No assurance can be given that the plan of reorganization will be
confirmed by the Bankruptcy Court. In the event a plan of
reorganization cannot be confirmed, the Company may be forced to
liquidate its assets.
The fact that the Company filed a voluntary petition in
Bankruptcy Court may affect the Company's ability to maintain its
present arrangements with suppliers that are vital to the
Company's continued operations. The petition may also affect the
Company's ability to successfully negotiate future arrangements
with suppliers. No assurance can be given that suppliers of goods
and services vital to the Company's mining operations will
continue to provide such goods and services to the Company as a
result of the Company's voluntary petition for protection under
the bankruptcy laws. The refusal of any irreplaceable key
supplier of such goods or services could force the Company to
cease operations at any one or both of its operating mines, and
would have a material adverse effect on the financial condition
and results of operations of the Company.
ITEM 5. OTHER EVENTS
PROBABLE DELISTING OF THE COMPANY'S COMMON STOCK. On April
23, 1999, the Company received notice from the Nasdaq National
Stock Market, Inc. ("Nasdaq") that Nasdaq had determined to
delist the Company's common stock from the Nasdaq National
Market. Nasdaq's determination was apparently made as a result
of the Company's reorganization under Chapter 11. The Company is
currently evaluating its options, including whether to request a
hearing regarding the potential delisting or to attempt to cause
the Company's common stock to be traded on another market. At a
hearing, the Company would be required to demonstrate that its
ability to sustain long-term compliance with all applicable
criteria for continued listing on the Nasdaq National Market. In
that regard, Nasdaq may apply additional or more stringent
criteria for the continued listing of the Company's common stock
as a result of the Company's bankruptcy. No assurance can be
given that a hearing regarding Nasdaq's determination will be
successful. If the Company does not request a hearing, the
Company's common stock will be delisted effective May 1, 1999.

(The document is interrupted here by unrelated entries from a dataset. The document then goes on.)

-- ==== Sys2Proof/Laws/Reset.lean ====
section
/-! SUPPORT. The state after reset. -/

namespace Sys2Proof.Laws

open Sys2Proof.Machine

/-- State.reset is the machine booted with the default parameters and a blank cartridge. -/
theorem reset_is_boot : State.reset = State.boot (RunConfig.ofCart Cart.blank) := rfl

/-- At power-on no memory has a listed byte. -/
theorem powerOn_memoriesWf (cfg : RunConfig) : memoriesWf (State.powerOn cfg) = true := by
  simp [memoriesWf, State.powerOn, Ppu.powerOn]

/-- The reset vector is memory on either bus. -/
theorem placeable_vector (bus : BusConfig) {a : Word} (h : 0x6000 ≤ a.toNat) : placeable bus a = true :=
  placeable_of_range bus a (.inr h)

/-- Loading the program counter changes the program counter only. -/
theorem loadProgramCounter_eq (s : State) : loadProgramCounter s = s.setPc (readWord resetVector s).1 := by
  have h1 := (peek_memRead (s := s) (placeable_vector s.cfg.bus (a := resetVector) (by decide))).2
  have h2 := (peek_memRead (s := s) (placeable_vector s.cfg.bus (a := resetVector + 1) (by decide))).2
  rw [loadProgramCounter, readWord, h1, h2]

end Sys2Proof.Laws
end

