/-- An operation with a list of encodings: if the map builds it at each byte of the list, with the mode listed beside the
byte, then the row of its opcode byte makes it. -/
theorem rowMakes_mem {f : MemOperand → Instr} {encodings : List (MemMode × Byte)} {m : MemOperand} {op : Byte}
    (h : opcodeIn encodings m.mode = some op) (hbytes : operandBytesOf (f m) = m.bytes)
    (hmap : encodings.map (fun e => (opcodeRow e.2).map Row.build) =
      encodings.map fun e => some fun b1 b2 => f (e.1.operand b1 b2)) : RowMakes op (f m) := by
  have hmem : (m.mode, op) ∈ encodings := by
    obtain ⟨before, after, rfl, -⟩ := List.lookup_eq_some_iff.1 h
    exact List.mem_append_cons_self
  refine rowMakes_of_build (List.map_inj_left.1 hmap _ hmem) ?_
  rw [hbytes, operand_bytes]

/-- An operation with an immediate form and a list of encodings. -/
theorem rowMakes_read {f : ReadOperand → Instr} {opImm : Byte} {encodings : List (MemMode × Byte)} {o : ReadOperand}
    {op : Byte} (h : opcodeOf (f o) = some op) (himm : ∀ b, opcodeOf (f (.imm b)) = some opImm)
    (hmem : ∀ m, opcodeOf (f (.mem m)) = opcodeIn encodings m.mode) (hbytes : operandBytesOf (f o) = o.bytes)
    (hrow : (opcodeRow opImm).map Row.build = some fun b1 _ => f (.imm b1))
    (hmap : encodings.map (fun e => (opcodeRow e.2).map Row.build) =
      encodings.map fun e => some fun b1 b2 => f (.mem (e.1.operand b1 b2))) : RowMakes op (f o) := by
  cases o with
  | imm b =>
    obtain rfl : opImm = op := Option.some.inj ((himm b).symm.trans h)
    refine rowMakes_of_build hrow ?_
    rw [hbytes]
    rfl
  | mem m => exact rowMakes_mem (f := fun m => f (.mem m)) ((hmem m).symm.trans h) hbytes hmap

/-- An operation with an accumulator form and a list of encodings. -/
theorem rowMakes_shift {f : ShiftOperand → Instr} {opAcc : Byte} {encodings : List (MemMode × Byte)} {o : ShiftOperand}
    {op : Byte} (h : opcodeOf (f o) = some op) (hacc : opcodeOf (f .acc) = some opAcc)
    (hmem : ∀ m, opcodeOf (f (.mem m)) = opcodeIn encodings m.mode) (hbytes : operandBytesOf (f o) = o.bytes)
    (hrow : (opcodeRow opAcc).map Row.build = some fun _ _ => f .acc)
    (hmap : encodings.map (fun e => (opcodeRow e.2).map Row.build) =
      encodings.map fun e => some fun b1 b2 => f (.mem (e.1.operand b1 b2))) : RowMakes op (f o) := by
  cases o with
  | acc =>
    obtain rfl : opAcc = op := Option.some.inj (hacc.symm.trans h)
    exact rowMakes_of_build hrow rfl
  | mem m => exact rowMakes_mem (f := fun m => f (.mem m)) ((hmem m).symm.trans h) hbytes hmap
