-- ==== Sys2Proof/Proofs/Stack.lean ====
section
/-! PROOFS of the statements about the stack (41_stack.md): the push and the pop, the word laws, and the four stack
instructions. -/

namespace Sys2Proof.Machine

open Sys2Proof.Laws

/-! Pushes and pops (R170 to R173). -/

/-- A push reaches the byte at its stack address only, so every other byte of the stack is as before. -/
theorem peek_push_other {sp : Byte} (v : Byte) {s : State} (h : sp ≠ s.sp) :
    peek (stackAddr sp) (push v s) = peek (stackAddr sp) s :=
  push_memory v s _ (.inr fun hcell => h (cellOf_stack_inj hcell))

/-- A further push adds the byte at its stack address to the bytes that may have changed. -/
theorem MemoryKeptButAll.after_push {ws : List Word} {s t : State} (hcfg : t.cfg = s.cfg) (h : MemoryKeptButAll ws s t)
    (v : Byte) : MemoryKeptButAll (ws ++ [stackAddr t.sp]) s (push v t) := by
  intro a ha
  have hpush : peek a (push v t) = peek a t := by
    apply push_memory v t
    rw [hcfg]
    exact ha.imp_right fun hall => hall _ (by simp)
  exact hpush.trans (h a (ha.imp_right fun hall w hw => hall w (by simp [hw])))

/-- A pop gives the byte above the stack pointer, and moves the stack pointer only. -/
theorem pop_peek (s : State) : ∃ b, peek (stackAddr (s.sp + 1)) s = some b ∧ pop s = (b, s.setSp (s.sp + 1)) :=
  ⟨_, pop_value s, pop_eq_of_peek (pop_value s)⟩

/-- A pop after a push gives the byte pushed, with the stack pointer as it was. -/
theorem pop_push (v : Byte) (s : State) : pop (push v s) = (v, (push v s).setSp s.sp) := by
  have hsp : (push v s).sp + 1 = s.sp := by rw [push_sp, BitVec.sub_add_cancel]
  have htop : peek (stackAddr ((push v s).sp + 1)) (push v s) = some v := by
    rw [hsp]
    exact peek_push v s
  rw [pop_eq_of_peek htop, hsp]

/-! Words on the stack (R172, R173, D42). -/

theorem pushWord_sp (w : Word) (s : State) : (pushWord w s).sp = s.sp - 1 - 1 := by
  rw [pushWord, push_sp, push_sp]

theorem peek_pushWord_low (w : Word) (s : State) : peek (stackAddr (s.sp - 1)) (pushWord w s) = some (loByte w) := by
  rw [pushWord, ← push_sp (hiByte w)]
  exact peek_push _ _

/-- The low byte's push leaves the high byte above it. -/
theorem peek_pushWord_high (w : Word) (s : State) : peek (stackAddr s.sp) (pushWord w s) = some (hiByte w) := by
  have hne : s.sp ≠ (push (hiByte w) s).sp := by
    rw [push_sp]
    bv_omega
  rw [pushWord, peek_push_other _ hne]
  exact peek_push _ _

theorem pushWord_memory (w : Word) (s : State) :
    MemoryKeptButAll [stackAddr s.sp, stackAddr (s.sp - 1)] s (pushWord w s) := by
  have none_pushed : MemoryKeptButAll [] s s := fun _ _ => rfl
  have high_pushed := none_pushed.after_push rfl (hiByte w)
  have both_pushed := high_pushed.after_push (push_cfg _ _) (loByte w)
  rw [push_sp] at both_pushed
  exact both_pushed

/-- A word popped after its push is that word, with the stack pointer as it was. -/
theorem popWord_pushWord (w : Word) (s : State) : popWord (pushWord w s) = (w, (pushWord w s).setSp s.sp) := by
  have hlow : (pushWord w s).sp + 1 = s.sp - 1 := by rw [pushWord_sp, BitVec.sub_add_cancel]
  have hhigh : (pushWord w s).sp + 2 = s.sp := by
    rw [pushWord_sp]
    bv_omega
  have hpop := popWord_eq_of_peek (s := pushWord w s) (hlow ▸ peek_pushWord_low w s) (hhigh ▸ peek_pushWord_high w s)
  rw [hpop, mkWord_hiByte_loByte, hhigh]

/-- Settles O30: `push_eq` with its two reads and frame, `pop_peek`, and the laws of a word, which is two pushes. -/
theorem stackPrimitives : Obligations.StackPrimitives :=
  ⟨fun v s => ⟨push_eq v s, peek_push v s, push_memory v s⟩, pop_peek,
    fun w s => ⟨peek_pushWord_high w s, peek_pushWord_low w s, pushWord_memory w s, popWord_pushWord w s⟩⟩

/-! The stack instructions (R174 to R177). -/

theorem exec_plp (s : State) : exec .plp s = .next ((pop s).2.setP (pulledStatus (pop s).1)) := rfl

theorem exec_pla (s : State) : exec .pla s = .next (setNZOf (pop s).1 ((pop s).2.setA (pop s).1)) := rfl

/-- B and U are written by the pull itself, so what the push made of them is lost. -/
theorem pulledStatus_softwareStatus (p : Byte) : pulledStatus (softwareStatus p) = pulledStatus p := by
  apply status_ext
  intro f
  cases f <;> simp

/-- Settles O31: PHA and PHP are a `push`, PLA and PLP are a `pop`, and PLP after PHP is `pop_push`. -/
theorem stackInstructionEffect : Obligations.StackInstructionEffect := by
  refine ⟨rfl, rfl, rfl, rfl, rfl, rfl, rfl, rfl,
    fun s => ⟨push s.a s, rfl, push_eq _ s, peek_push _ s, push_memory _ s⟩,
    fun s => ⟨push (softwareStatus s.p) s, rfl, push_eq _ s, peek_push _ s, push_memory _ s⟩,
    fun s => ?_, fun s => ?_, fun s => ⟨push (softwareStatus s.p) s, rfl, ?_⟩⟩
  · obtain ⟨b, hpeek, hpop⟩ := pop_peek s
    refine ⟨b, hpeek, ?_⟩
    rw [exec_plp, hpop]
    rfl
  · obtain ⟨b, hpeek, hpop⟩ := pop_peek s
    refine ⟨b, setNZ b s.p, hpeek, ?_, setNZ_from b s.p⟩
    rw [exec_pla, hpop]
    rfl
  · rw [exec_plp, pop_push, pulledStatus_softwareStatus]
    rfl

end Sys2Proof.Machine
end

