-- ==== Sys2Proof/Machine/Fetch.lean ====
section
/-!
DEFINITION. `Step()` (10_state.md R38): the fetch through the memory controller, the decoding, the
meaning, the report.
-/

namespace Sys2Proof.Machine

/-- Fetch and decode at `pc` (R38 items 1 to 3): the opcode, then `b2` and `b3` as far as its length
calls for them, at `pc + 1` and `pc + 2` modulo 65536 (R84, R25). -/
def fetch (s : State) : Except Fault Instr :=
  match memRead s s.pc with
  | .error f => .error f
  | .ok op =>
    match opLength op with
    | 3 =>
      match memRead s (s.pc + 1) with
      | .error f => .error f
      | .ok b2 =>
        match memRead s (s.pc + 2) with
        | .error f => .error f
        | .ok b3 => .ok (decodeOpcode op b2 b3)
    | 2 =>
      match memRead s (s.pc + 1) with
      | .error f => .error f
      | .ok b2 => .ok (decodeOpcode op b2 0)
    | _ => .ok (decodeOpcode op 0 0)

/-- What a completed step reports: `done(cycles)` (R38 item 5, R278). A faulting step reports none. -/
def reportCycles (n : Nat) (r : Result) : Result :=
  match r with
  | .next t => .next (t.withReport (some n))
  | .fault f => .fault f
  | .refused q => .refused q

/-- `Step()` (R38): a fault while halted, else fetch, decode, execute, report, in the order of
R243. -/
def instructionStep (s : State) : Result :=
  if s.halted then .fault .steppedWhileHalted
  else attempt (fetch s) fun i => reportCycles (cyclesOf s.cfg i s.flags) (exec i s)

/-- What the host requests next, and the state with that request consumed (R36, log 4). -/
def nextRequest (s : State) : HostOp × State :=
  match s.host.requests with
  | [] => (.step, s)
  | r :: rest => (r, s.withHost { s.host with requests := rest })

/-- One operation of the host on the block (R38, R246, R270). -/
def perform (r : HostOp) (s : State) : Result :=
  match r with
  | .step => instructionStep s
  | .interrupt n => interruptStep n s
  | .reset => .next (resetOperation s)

end Sys2Proof.Machine
end

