-- ==== Sys2Proof/Certificates/Slice0/Obligations.lean ====
section
/-!
DEFINITION. The statements for the provers, each a rule of the spec or resting on the spec's
sections named in OBLIGATIONS.json. Where a statement rests on a choice of the spec's or of the
model's, its docstring says so. The terms are Safety.lean's; a statement about a whole shape of
instructions is written with the shape functions of Decode.lean (`Instr.movRR`, `Instr.alu`, ...).
-/

open Sys2Proof Sys2Proof.Machine

/-- Words written out from the opcode map decode to their instructions. Rests on 30_encoding.md
section 3 (the opcode map); 93_implementation_defined.md G1. The opcode values are the spec's own
supply (decision D3, G1; log 13). -/
def Obligations.OpcodeWordsDecode : Prop :=
  decode [0b01000001] = .ok (.movBC, []) ∧
  decode [0b00100001, 0x10, 0x20] = .ok (.lxiH 0x2010, []) ∧
  decode [0b10000110] = .ok (.addM, []) ∧
  decode [0b11111110, 0x40] = .ok (.cpi 0x40, []) ∧
  decode [0b00100111] = .ok (.daa, []) ∧
  decode [0b11110101] = .ok (.pushPsw, []) ∧
  decode [0b11010100, 0x34, 0x12] = .ok (.cnc 0x1234, []) ∧
  decode [0b11010111] = .ok (.rst2, []) ∧
  decode [0b11011011, 0x03] = .ok (.inp 0x03, []) ∧
  decode [0b01110110] = .ok (.hlt, []) ∧
  decode [0b00001000] = .ok (.undocumented 0x08, [])

/-- Decoding the encoding of a well-formed instruction gives it back. Rests on 30_encoding.md
sections 1 to 3; 93_implementation_defined.md G1. The encodings are the spec's own supply
(decision D3, G1; log 13). -/
def Obligations.DecodeInvertsEncode : Prop :=
  ∀ (i : Instr) (rest : List Byte), i.wellFormed = true →
    decode (encode i ++ rest) = .ok (i, rest)

/-- Each word has one meaning: encoding what was decoded gives the bytes back. Rests on
30_encoding.md section 4 (reserved, illegal and hint encodings); 93_implementation_defined.md G1.
That no field is reserved is the spec's own inference (marked derived there). -/
def Obligations.EncodeInvertsDecode : Prop :=
  ∀ (bs rest : List Byte) (i : Instr), decode bs = .ok (i, rest) →
    i.wellFormed = true ∧ encode i ++ rest = bs

/-- A step runs the instruction that the bytes at pc decode to. Rests on 10_state.md section 7
(the step); 30_encoding.md section 2. The request queue and the report field are the model's (log
4, log 8). -/
def Obligations.StepRunsDecodedInstruction : Prop :=
  ∀ (s : State) (bs : List Byte) (i : Instr),
    s.halted = false → (nextRequest s).1 = .step → BytesAtPc s bs →
    decode bs = .ok (i, []) → i.wellFormed = true →
    step s = reportCycles (cyclesOf s.cfg i s.flags) (exec i (nextRequest s).2)
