theorem test_sbi : leaves (run1 ((demo.setReg .A 0x10).withFlags (fl 0 0 0 0 1)) [0xDE, 0x0F])
    (fun t => t.reg .A == 0 && t.flags == fl 0 1 0 1 0) = true := by decide

-- V-ARITH-2
theorem test_add_memory_through_mirror : leaves
    (run1 (withByte ((demo.setPair .HL 0x4000).setReg .A 0x01) 0x2000 0x7F) [0x86])
    (fun t => t.reg .A == 0x80 && t.flags == fl 1 0 1 0 0 && t.host.report == some 7) = true := by
  decide

theorem test_add_memory_out_of_range : faults (run1 (demo.setPair .HL 0x6000) [0x86])
    (.addressOutOfRange 0x6000) = true := by decide

-- V-ARITH-3
theorem test_inr_keeps_carry : leaves
    (run1 ((demo.setReg .C 0xFF).withFlags (fl 0 0 0 0 1)) [0x0C])
    (fun t => t.reg .C == 0 && t.flags == fl 0 1 1 1 1) = true := by decide

theorem test_dcr_aux_carry : leaves (run1 (demo.setReg .B 0x10) [0x05])
    (fun t => t.reg .B == 0x0F && t.flags == fl 0 0 0 1 0) = true := by decide

theorem test_inr_memory : leaves (run1 (withByte demo 0x2010 0x0F) [0x34])
    (fun t => t.mem.read 0x2010 == 0x10 && t.flags == fl 0 0 1 0 0 && t.host.report == some 10) = true := by
  decide

-- V-ARITH-3: the write is dropped, the flags are still those of the result
theorem test_inr_memory_in_rom : leaves
    (run1 (withByte (demo.setPair .HL 0x0100) 0x0100 0xFF) [0x34])
    (fun t => t.mem.read 0x0100 == 0xFF && t.flags == fl 0 1 1 1 0) = true := by decide

theorem test_dcr_memory_wraps : leaves
    (run1 ((withByte demo 0x2010 0).withFlags (fl 0 0 0 0 1)) [0x35])
    (fun t => t.mem.read 0x2010 == 0xFF && t.flags == fl 1 0 0 1 1) = true := by decide

-- V-ARITH-4
theorem test_inx_wraps : (leaves (run1 (demo.setPair .BC 0xFFFF) [0x03]) (fun t =>
      t.pair .BC == 0 && t.flags == fl 0 0 0 0 0) &&
    leaves (run1 (demo.withSp 0xFFFF) [0x33]) (fun t => t.sp == 0)) = true := by decide

theorem test_dcx_wraps : (leaves (run1 (demo.setPair .HL 0) [0x2B]) (fun t => t.pair .HL == 0xFFFF) &&
    leaves (run1 (demo.withSp 0) [0x3B]) (fun t => t.sp == 0xFFFF)) = true := by decide

-- S5
theorem test_dad_wraps : leaves (run1 ((demo.setPair .HL 0xFFF0).withFlags (fl 1 1 1 1 0)) [0x29])
    (fun t => t.pair .HL == 0xFFE0 && t.flags == fl 1 1 1 1 1) = true := by decide

theorem test_dad_sp_clears_carry : leaves
    (run1 ((demo.setPair .HL 0x0010).withFlags (fl 0 0 0 0 1)) [0x39])
    (fun t => t.pair .HL == 0x2410 && t.sp == 0x2400 && t.flags == fl 0 0 0 0 0) = true := by decide

-- V-LOGIC-1
theorem test_ana_aux_carry : leaves
    (run1 (((demo.setReg .A 0xFC).setReg .C 0x0F).withFlags (fl 0 0 0 0 1)) [0xA1])
    (fun t => t.reg .A == 0x0C && t.flags == fl 0 0 1 1 0) = true := by decide

theorem test_ani : leaves (run1 (demo.setReg .A 0x3A) [0xE6, 0x0F])
    (fun t => t.reg .A == 0x0A && t.flags == fl 0 0 1 1 0) = true := by decide

theorem test_ora : leaves
    (run1 (((demo.setReg .A 0x33).setReg .C 0x0F).withFlags (fl 0 0 1 0 1)) [0xB1])
    (fun t => t.reg .A == 0x3F && t.flags == fl 0 0 0 1 0) = true := by decide

theorem test_ori_xri : (leaves (run1 (demo.setReg .A 0xB5) [0xF6, 0x0F]) (fun t =>
      t.reg .A == 0xBF && t.flags == fl 1 0 0 0 0) &&
    leaves (run1 (demo.setReg .A 0x3B) [0xEE, 0x81]) (fun t =>
      t.reg .A == 0xBA && t.flags == fl 1 0 0 0 0)) = true := by decide

theorem test_xra_with_itself : leaves
    (run1 ((demo.setReg .A 0x5C).withFlags (fl 0 0 1 0 1)) [0xAF])
    (fun t => t.reg .A == 0 && t.flags == fl 0 1 0 1 0) = true := by decide

-- V-LOGIC-2
theorem test_logic_ac_policies :
    (leaves (run1 (acPolicy ((demo.setReg .A 0xFC).setReg .C 0x0F) .clear) [0xA1])
      (fun t => t.flags == fl 0 0 0 1 0) &&
     leaves (run1 (acPolicy (((demo.setReg .A 0x33).setReg .C 0x0F).withFlags (fl 0 0 1 0 0)) .unchanged)
      [0xB1]) (fun t => t.flags == fl 0 0 1 1 0)) = true := by decide

-- V-LOGIC-1
theorem test_cmp : leaves (run1 ((demo.setReg .A 0x02).setReg .E 0x05) [0xBB])
    (fun t => t.reg .A == 0x02 && t.flags == fl 1 0 0 0 1) = true := by decide

theorem test_cpi_equal : leaves (run1 (demo.setReg .A 0x40) [0xFE, 0x40])
    (fun t => t.reg .A == 0x40 && t.flags == fl 0 1 1 1 0 && t.pc == 2) = true := by decide

-- V-LOGIC-3
theorem test_rlc_rrc : (leaves (run1 (demo.setReg .A 0xF2) [0x07]) (fun t =>
      t.reg .A == 0xE5 && t.flags == fl 0 0 0 0 1) &&
    leaves (run1 (demo.setReg .A 0x01) [0x0F]) (fun t =>
      t.reg .A == 0x80 && t.flags == fl 0 0 0 0 1)) = true := by decide

theorem test_ral_rar : (leaves (run1 (demo.setReg .A 0xB5) [0x17]) (fun t =>
      t.reg .A == 0x6A && t.flags == fl 0 0 0 0 1) &&
    leaves (run1 ((demo.setReg .A 0x6A).withFlags (fl 0 0 0 0 1)) [0x1F]) (fun t =>
      t.reg .A == 0xB5 && t.flags == fl 0 0 0 0 0)) = true := by decide

theorem test_cma_stc_cmc : (leaves (run1 ((demo.setReg .A 0x51).withFlags (fl 0 0 0 0 1)) [0x2F])
      (fun t => t.reg .A == 0xAE && t.flags == fl 0 0 0 0 1) &&
    leaves (run1 demo [0x37]) (fun t => t.flags == fl 0 0 0 0 1) &&
    leaves (run1 (demo.withFlags (fl 1 1 1 1 1)) [0x3F]) (fun t =>
      t.flags == fl 1 1 1 1 0)) = true := by decide

-- S9
theorem test_daa_both_carries : leaves (run1 (demo.setReg .A 0x9B) [0x27])
    (fun t => t.reg .A == 0x01 && t.flags == fl 0 0 1 0 1) = true := by decide
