-- ==== Sys2Proof/Machine/Construction.lean ====
section
/-! DEFINITION. MOV, SETS, SETU, LDLIMBS, PARSE (40_construction.md). -/

namespace Sys2Proof.Machine

open Host (Outcome)

/-- MOV (40_construction.md R100). -/
def execMov (rd ra : RegIx) (s : State) : Outcome State Fault Refusal := s.runUnary (fun _ a => .ok a) rd ra

/-- SETS (40_construction.md R101). -/
def execSets (rd : RegIx) (s : State) : Outcome State Fault Refusal := s.runNullary rd (fit s.cap s.argSigned)

/-- SETU (40_construction.md R102). -/
def execSetu (rd : RegIx) (s : State) : Outcome State Fault Refusal := s.runNullary rd (fit s.cap (s.arg : Int))

/-- A command's read of the limbs `LB[j .. j+n-1]` (40_construction.md R103). -/
def State.readLimbs (s : State) (j : Nat) : Nat → List Nat × State
  | 0 => ([], s)
  | n + 1 =>
    let x := s.readLimb j
    let xs := State.readLimbs x.2 (j + 1) n
    (x.1 :: xs.1, xs.2)

/-- The loop `p <- p·2^32 + LB[j]`: the first limb is the most significant (40_construction.md R103). -/
def joinLimbs (p : Nat) : List Nat → Nat
  | [] => p
  | x :: xs => joinLimbs (p * 2 ^ 32 + x) xs

/-- LDLIMBS: the capacity check comes before LB is read; the limbs are a raw W-bit pattern (40_construction.md R103). -/
def execLdlimbs (rd : RegIx) (s : State) : Outcome State Fault Refusal :=
  if s.argLo.toNat > s.cap then s.finish (.error .capacityExceeded)
  else
    let xs := s.readLimbs 0 s.argLo.toNat
    xs.2.runNullary rd (.ok (valOf s.cap (joinLimbs 0 xs.1)))

/-- The digit value of a character code (40_construction.md R105). -/
def digitOf (ch : Byte) : Option Nat :=
  if 0x30 ≤ ch.toNat ∧ ch.toNat ≤ 0x39 then some (ch.toNat - 0x30)
  else if 0x41 ≤ ch.toNat ∧ ch.toNat ≤ 0x5A then some (ch.toNat - 0x41 + 10)
  else if 0x61 ≤ ch.toNat ∧ ch.toNat ≤ 0x7A then some (ch.toNat - 0x61 + 10)
  else none

/-- The radixes PARSE and FMT accept (40_construction.md R108, 49_radix.md R189). -/
def radixOk (radix : Nat) : Bool := 2 ≤ radix && radix ≤ 36

/-- The digit loop of PARSE, `m <- m·radix + d`, ending at the first character that is no digit of the radix
(40_construction.md R108). -/
def parseDigits (radix m : Nat) : List Byte → Except ErrorKind Nat
  | [] => .ok m
  | ch :: cs =>
    match digitOf ch with
    | none => .error .invalidDigit
    | some d => if d ≥ radix then .error .invalidDigit else parseDigits radix (m * radix + d) cs

/-- The digits of a string, of which there is at least one (40_construction.md R107, R108). -/
def parseMagnitude (radix : Nat) (cs : List Byte) : Except ErrorKind Nat :=
  if cs.isEmpty then .error .invalidDigit else parseDigits radix 0 cs

/-- The exact integer a string stands for: one optional sign, then digits (40_construction.md R107, R108). -/
def parseString (radix : Nat) : List Byte → Except ErrorKind Int
  | [] => .error .invalidDigit
  | ch :: cs =>
    if ch = 0x2B then (parseMagnitude radix cs).map fun m => (m : Int)
    else if ch = 0x2D then (parseMagnitude radix cs).map fun m => -(m : Int)
    else (parseMagnitude radix (ch :: cs)).map fun m => (m : Int)

/-- PARSE: radix, then length, then digits, then range (40_construction.md R108, 60_exceptions.md R200). It reads
`TB[0 .. TLEN-1]` (20_memory.md R58). -/
def execParse (rd : RegIx) (imm : BitVec 8) (s : State) : Outcome State Fault Refusal :=
  if ¬ radixOk imm.toNat then s.finish (.error .invalidRadix)
  else if s.tlen.toNat > tbSize then s.finish (.error .invalidArgument)
  else
    let cs := s.readBytes tbOffset s.tlen.toNat
    cs.2.runNullary rd ((parseString imm.toNat cs.1).bind (fit s.cap))

end Sys2Proof.Machine
end

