theorem acceptedRegion_eq_some {off : Nat} {w : Width} {r : Region} :
    acceptedRegion off w = some r ↔ regionAt off = some r ∧ r.accepts w = true ∧ off % w.bytes = 0 := by
  unfold acceptedRegion
  split
  · next e => simp [e]
  · next q e =>
    rw [e, Option.ite_none_right_eq_some, Option.some.injEq]
    constructor
    · rintro ⟨h, rfl⟩
      exact ⟨rfl, h⟩
    · rintro ⟨rfl, h⟩
      exact ⟨h, rfl⟩

/-- The offsets of LB and of TB (20_memory.md R46). -/
theorem regionAt_buffer {off : Nat} {r : Region} (h : regionAt off = some r) :
    (r = .lb → 0x1000 ≤ off ∧ off < 0x2000) ∧ (r = .tb → 0x10000 ≤ off ∧ off < 0x20000) := by
  unfold regionAt at h
  split_ifs at h with hword hlb htb
  · split at h <;> cases h <;> exact ⟨nofun, nofun⟩
  all_goals cases h
  · exact ⟨fun _ => hlb, nofun⟩
  · exact ⟨nofun, fun _ => htb⟩
  · exact ⟨nofun, nofun⟩
  · exact ⟨nofun, nofun⟩

/-- LB takes aligned 32-bit accesses alone (20_memory.md R46, R54). -/
theorem lbAccess_of_acceptedRegion {off : Nat} {w : Width} (h : acceptedRegion off w = some .lb) : lbAccess off w := by
  obtain ⟨hr, hw, halign⟩ := acceptedRegion_eq_some.mp h
  cases w with
  | b8 => cases hw
  | b16 => cases hw
  | b32 => exact ⟨rfl, halign, (regionAt_buffer hr).1 rfl⟩

/-- TB takes aligned accesses of every width (20_memory.md R46, R54). -/
theorem tbAccess_of_acceptedRegion {off : Nat} {w : Width} (h : acceptedRegion off w = some .tb) : tbAccess off w := by
  obtain ⟨hr, _, halign⟩ := acceptedRegion_eq_some.mp h
  exact ⟨halign, (regionAt_buffer hr).2 rfl⟩

theorem State.Inv.writeRegion {s : State} (h : s.Inv) {r : Region} {off : Nat} {w : Width}
    (ha : acceptedRegion off w = some r) (v : Word) : (s.writeRegion r off w v).Inv := by
  cases r with
  | cmd => exact h.guarded { h with }
  | status => exact h
  | ctrl => exact h.writeCtrl v
  | cap => exact h
  | argLo => exact h.guarded { h with }
  | argHi => exact h.guarded { h with }
  | tlen => exact h.guarded { h with }
  | lb =>
    have hlb := lbAccess_of_acceptedRegion ha
    refine h.guarded (h.set_mem (h.sound.write_limb hlb ?_))
    rw [bytesOf_length, hlb.1, Width.bytes]
  | tb =>
    obtain ⟨halign, hlo, hhi⟩ := tbAccess_of_acceptedRegion ha
    refine h.guarded (h.set_mem (h.sound.write_text hlo ?_))
    rw [bytesOf_length]
    cases w <;> simp only [Width.bytes] at halign ⊢ <;> omega
  | vwin => exact h
  | vsig => exact h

Management believes that until the Company's common stock is
delisted, Nasdaq will continue to halt any trading of the
Company's common stock on the Nasdaq National Market. If the
Company's common stock is delisted, trading, if any, in the
common stock would thereafter have to be conducted in the over-
the-counter market in so-called "pink sheets" or, if available,
the OTC Bulletin Board. As a result, holders of common stock
would find it more difficult to dispose of, or to obtain accurate
quotations as to the market value of, the Company's common stock.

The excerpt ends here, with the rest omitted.